• _Dataset entries_:
/-! ## Originated frames -/

theorem countUrgentDrop_level (s : State) : LevelOnly s (countUrgentDrop s) :=
  (ringOnly_countSw s _).level

/-- Advancing the sequence counter changes nothing else. -/
theorem nextSeq_level (s : State) : LevelOnly s s.nextSeq :=
  .of_control ⟨rfl, rfl, rfl, rfl, rfl⟩ ⟨.refl _, .refl _, rfl, rfl, rfl⟩ ⟨rfl, rfl, rfl, rfl, rfl, rfl, rfl⟩ rfl

theorem nextSeq_queue (s : State) : QueueOnly s s.nextSeq := queueOnly_setStation s _ rfl rfl

theorem setLocalQ_same (w : Switch) (cls : FrameClass) (q : List QItem) :
    (w.setLocalQ cls q).role = w.role ∧ (w.setLocalQ cls q).tap = w.tap ∧
    (w.setLocalQ cls q).clash = w.clash := by cases cls <;> exact ⟨rfl, rfl, rfl⟩

/-- An originated frame changes queues, frames being sent, drop counters and the sequence counter. -/
theorem insertLocal_level (s : State) (cls : FrameClass) (stream dest len : Nat) (b : Body) :
    LevelOnly s (insertLocal s cls stream dest len b) := by
  unfold insertLocal
  split
  · obtain ⟨hr, ht, hc⟩ := setLocalQ_same s.sw cls
      (s.sw.localQ cls ++ [ownItem s cls stream dest len b])
    exact (ringOnly_setSw s _ hr ht hc).level.trans <|
      (nextSeq_level _).trans (arbitrate_ring _).level
  · exact (ringOnly_countSw s _).level

theorem insertLocal_queue (s : State) (cls : FrameClass) (stream dest len : Nat) (b : Body) :
    QueueOnly s (insertLocal s cls stream dest len b) := by
  unfold insertLocal
  split
  · obtain ⟨hr, ht, hc⟩ := setLocalQ_same s.sw cls
      (s.sw.localQ cls ++ [ownItem s cls stream dest len b])
    exact (ringOnly_setSw s _ hr ht hc).queue.trans <|
      (nextSeq_queue _).trans (arbitrate_ring _).queue
  · exact (ringOnly_countSw s _).queue

theorem queueTrip_level (s : State) (stream : Nat) (b : TripBody) :
    LevelOnly s (queueTrip s stream b).1 := by
  unfold queueTrip
  split
  · refine LevelOnly.trans ?_ (arbitrate_ring _).level
    exact ⟨⟨rfl, rfl, rfl, rfl, rfl⟩, ⟨.refl _, .refl _, rfl, rfl, rfl⟩, rfl, rfl, rfl, rfl, rfl, rfl,
      rfl, rfl, rfl⟩
  · exact countUrgentDrop_level s

theorem queueCycle_level (s : State) (stream : Nat) (c : CycleBody) :
    LevelOnly s (queueCycle s stream c).1 := by
  have key (w : Switch) (hr : w.role = s.sw.role) (ht : w.tap = s.sw.tap)
      (hc : w.clash = s.sw.clash) : LevelOnly s (s.setSw w).nextSeq :=
    (ringOnly_setSw s w hr ht hc).level.trans (nextSeq_level _)
  have sent (u : State) (f : SwitchCounters → SwitchCounters) :
      LevelOnly u (arbitrate (u.countSw f)) :=
    (ringOnly_countSw u f).level.trans (arbitrate_ring _).level
  unfold queueCycle
  simp only
  split
  · dsimp only
    refine (key _ ?_ ?_ ?_).trans (sent _ _) <;> rfl
  · split
    · dsimp only
      refine (key _ ?_ ?_ ?_).trans (arbitrate_ring _).level <;> rfl
    · exact countUrgentDrop_level s

theorem deliverPort_queue (s : State) (f : Frame) : QueueOnly s (deliverPort s f) := by
  unfold deliverPort
  split
  · exact queueOnly_setStation s _ rfl rfl
  · exact queueOnly_setStation s _ rfl rfl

• _The problem_: Repeat the data. Keep every word the same.

• _Solution below_:
/-! ## Originated frames -/

theorem countUrgentDrop_level (s : State) : LevelOnly s (countUrgentDrop s) :=
  (ringOnly_countSw s _).level

/-- Advancing the sequence counter changes nothing else. -/
theorem nextSeq_level (s : State) : LevelOnly s s.nextSeq :=
  .of_control ⟨rfl, rfl, rfl, rfl, rfl⟩ ⟨.refl _, .refl _, rfl, rfl, rfl⟩ ⟨rfl, rfl, rfl, rfl, rfl, rfl, rfl⟩ rfl

theorem nextSeq_queue (s : State) : QueueOnly s s.nextSeq := queueOnly_setStation s _ rfl rfl

theorem setLocalQ_same (w : Switch) (cls : FrameClass) (q : List QItem) :
    (w.setLocalQ cls q).role = w.role ∧ (w.setLocalQ cls q).tap = w.tap ∧
    (w.setLocalQ cls q).clash = w.clash := by cases cls <;> exact ⟨rfl, rfl, rfl⟩

/-- An originated frame changes queues, frames being sent, drop counters and the sequence counter. -/
theorem insertLocal_level (s : State) (cls : FrameClass) (stream dest len : Nat) (b : Body) :
    LevelOnly s (insertLocal s cls stream dest len b) := by
  unfold insertLocal
  split
  · obtain ⟨hr, ht, hc⟩ := setLocalQ_same s.sw cls
      (s.sw.localQ cls ++ [ownItem s cls stream dest len b])
    exact (ringOnly_setSw s _ hr ht hc).level.trans <|
      (nextSeq_level _).trans (arbitrate_ring _).level
  · exact (ringOnly_countSw s _).level

theorem insertLocal_queue (s : State) (cls : FrameClass) (stream dest len : Nat) (b : Body) :
    QueueOnly s (insertLocal s cls stream dest len b) := by
  unfold insertLocal
  split
  · obtain ⟨hr, ht, hc⟩ := setLocalQ_same s.sw cls
      (s.sw.localQ cls ++ [ownItem s cls stream dest len b])
    exact (ringOnly_setSw s _ hr ht hc).queue.trans <|
      (nextSeq_queue _).trans (arbitrate_ring _).queue
  · exact (ringOnly_countSw s _).queue

theorem queueTrip_level (s : State) (stream : Nat) (b : TripBody) :
    LevelOnly s (queueTrip s stream b).1 := by
  unfold queueTrip
  split
  · refine LevelOnly.trans ?_ (arbitrate_ring _).level
    exact ⟨⟨rfl, rfl, rfl, rfl, rfl⟩, ⟨.refl _, .refl _, rfl, rfl, rfl⟩, rfl, rfl, rfl, rfl, rfl, rfl,
      rfl, rfl, rfl⟩
  · exact countUrgentDrop_level s

theorem queueCycle_level (s : State) (stream : Nat) (c : CycleBody) :
    LevelOnly s (queueCycle s stream c).1 := by
  have key (w : Switch) (hr : w.role = s.sw.role) (ht : w.tap = s.sw.tap)
      (hc : w.clash = s.sw.clash) : LevelOnly s (s.setSw w).nextSeq :=
    (ringOnly_setSw s w hr ht hc).level.trans (nextSeq_level _)
  have sent (u : State) (f : SwitchCounters → SwitchCounters) :
      LevelOnly u (arbitrate (u.countSw f)) :=
    (ringOnly_countSw u f).level.trans (arbitrate_ring _).level
  unfold queueCycle
  simp only
  split
  · dsimp only
    refine (key _ ?_ ?_ ?_).trans (sent _ _) <;> rfl
  · split
    · dsimp only
      refine (key _ ?_ ?_ ?_).trans (arbitrate_ring _).level <;> rfl
    · exact countUrgentDrop_level s

theorem deliverPort_queue (s : State) (f : Frame) : QueueOnly s (deliverPort s f) := by
  unfold deliverPort
  split
  · exact queueOnly_setStation s _ rfl rfl
  · exact queueOnly_setStation s _ rfl rfl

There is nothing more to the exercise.